The price of oil continues to plunge as April contracts end and May contracts kick into gear.
According to MarketWatch, as of 12:55 today, May crude dropped 1.85 percent, or 90 cents, on NYMEX to $47.83 a barrel. Brent for delivery in May slid down 94 cents to $56.34.
Though a global glut still holds sway in the market's ongoing fall, conflict in the Middle East has been making its mark.
"A resolution could have a $5 effect on oil prices per barrel."
U.S. nuclear deal with Iran
Oil's tumbling price tag might fall further if negotiations between the U.S. and Iran in Switzerland go well for both parties. As a component to an agreement between the two nations, the United States wants to arrive at a mutual understanding over how Iran's nuclear program should be limited.
However, a struggle to reach an agreement puts the future of oil prices in uncertain terms. As CNBC reported, in exchange for disposing their nuclear stockpile, Iran wants certain United Nations sanctions lifted on their oil production, which could lead to an additional 1.2 million barrels daily in the next three to six months. This inundation would further saturate a bearish market that already has problems with overproduction and limited storage space. Certain estimates figure this consequences of a resolution could have as much as a $5 effect on oil price per barrel.
However, if no agreement is made, a temporary spike may be in the cards. This is a distinct possibility according to The New York Times, as Iran's Deputy Foreign Minister Abbas Araqchi announced his country had no plans to relinquish its stockpiles. The deadline for the negotiations between the U.S. and Iran officially end today.
Combat-related spike in Yemen
Last week, oil prices made a surprise upward turn which may have been caused when Saudi Arabian forces took action against Yemeni rebels according to the Longview News-Journal. While Yemen plays a small role in oil production, its geographical placement alongside the Red Sea, makes its a a major player in the resource's transportation.

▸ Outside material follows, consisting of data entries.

-- ==== Sys2Proof/Machine/TimerRows.lean ====
section
/-! DEFINITION. The rows of the timer (08, 09). One meaning for each row; a row whose condition does not hold changes nothing (log 1). -/

namespace Sys2Proof.Machine

/-- EVENT_PUT (R145): a request of kind 0x38. -/
def execEventPut
    (slot recurrence year month day days startH startM stopH stopM preset grade priority preempt cue labelP : Byte)
    (key mask : BitVec 24) (overrunP overrun : Byte) (s : State) : Host.Outcome State Fault Refusal :=
  done (arrives 0x38 (reqEventPut slot recurrence year month day days startH startM stopH stopM preset grade priority
    preempt cue labelP key mask overrunP overrun) s)

/-- EVENT_GET (R149): a request of kind 0x39. -/
def execEventGet (slot : Byte) (s : State) : Host.Outcome State Fault Refusal :=
  done (arrives 0x39 (reqEventGet slot) s)

/-- EVENT_STATE_ARM (R147): a request of kind 0x3A. -/
def execEventStateArm (slot : Byte) (s : State) : Host.Outcome State Fault Refusal :=
  done (arrives 0x3A (reqEventArm slot) s)

/-- EVENT_STATE_HOLD (R147): a request of kind 0x3A. -/
def execEventStateHold (slot : Byte) (s : State) : Host.Outcome State Fault Refusal :=
  done (arrives 0x3A (reqEventHold slot) s)

/-- EVENT_STATE_ERASE (R148): a request of kind 0x3A. -/
def execEventStateErase (slot : Byte) (s : State) : Host.Outcome State Fault Refusal :=
  done (arrives 0x3A (reqEventErase slot) s)

/-- PLAN_GET (R157): a request of kind 0x3B. -/
def execPlanGet (s : State) : Host.Outcome State Fault Refusal :=
  done (arrives 0x3B reqPlanGet s)

/-- CANCEL (R179): a request of kind 0x3C. -/
def execCancel (slot year month day : Byte) (s : State) : Host.Outcome State Fault Refusal :=
  done (arrives 0x3C (reqCancel slot year month day) s)

/-- RESULT_GET (R153): a request of kind 0x3D. -/
def execResultGet (slot : Byte) (s : State) : Host.Outcome State Fault Refusal :=
  done (arrives 0x3D (reqResultGet slot) s)

/-- ARMING_MOMENT (R164): the arming test at the reading the clock shows (log 35). -/
def execArmingMoment (s : State) : Host.Outcome State Fault Refusal :=
  done (when (s.pwr.mode != .backup) armingTest s)

/-- TIMED_RECORD_START (R168): RECORD is asked for where its conditions hold (log 35). -/
def execTimedRecordStart (s : State) : Host.Outcome State Fault Refusal :=
  done (when (s.pwr.mode != .backup) timedStart s)

/-- SIGNAL_TIMEOUT (R168): no signal in time (log 35). -/
def execSignalTimeout (s : State) : Host.Outcome State Fault Refusal :=
  done (when (s.pwr.mode != .backup) signalTimesOut s)

/-- RECORDING_TIME_UP (R169): the remaining seconds are over (log 35). -/
def execRecordingTimeUp (s : State) : Host.Outcome State Fault Refusal :=
  done (when (s.pwr.mode != .backup) timeIsUp s)

/-- LABEL_FALLBACK_TEST (R172): the fallback test (log 35). -/
def execLabelFallbackTest (s : State) : Host.Outcome State Fault Refusal :=
  done (when (s.pwr.mode != .backup) fallbackTest s)

/-- WINDOW_END (R164): a window end is reached (log 35). -/
def execWindowEnd (s : State) : Host.Outcome State Fault Refusal :=
  done (when (s.pwr.mode != .backup) windowsClose s)

/-- LABEL_TRIMMED_STOP (R173): the trimmed effective stop is reached (log 35). -/
def execLabelTrimmedStop (s : State) : Host.Outcome State Fault Refusal :=
  done (when (s.pwr.mode != .backup) labelTrimmed s)

end Sys2Proof.Machine
end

After Saudi Arabia's airstrikes limited the movement of oil in the region – namely in the Bab el-Mandab Strait that sees around 3.8 million barrels daily – the price of oil shot up $5. But once the battle has moved away from this region, as experts say it will, the price of oil should return to typical downward trend. Further escalation down the road, however, could telegraph another quick rise out of the blue.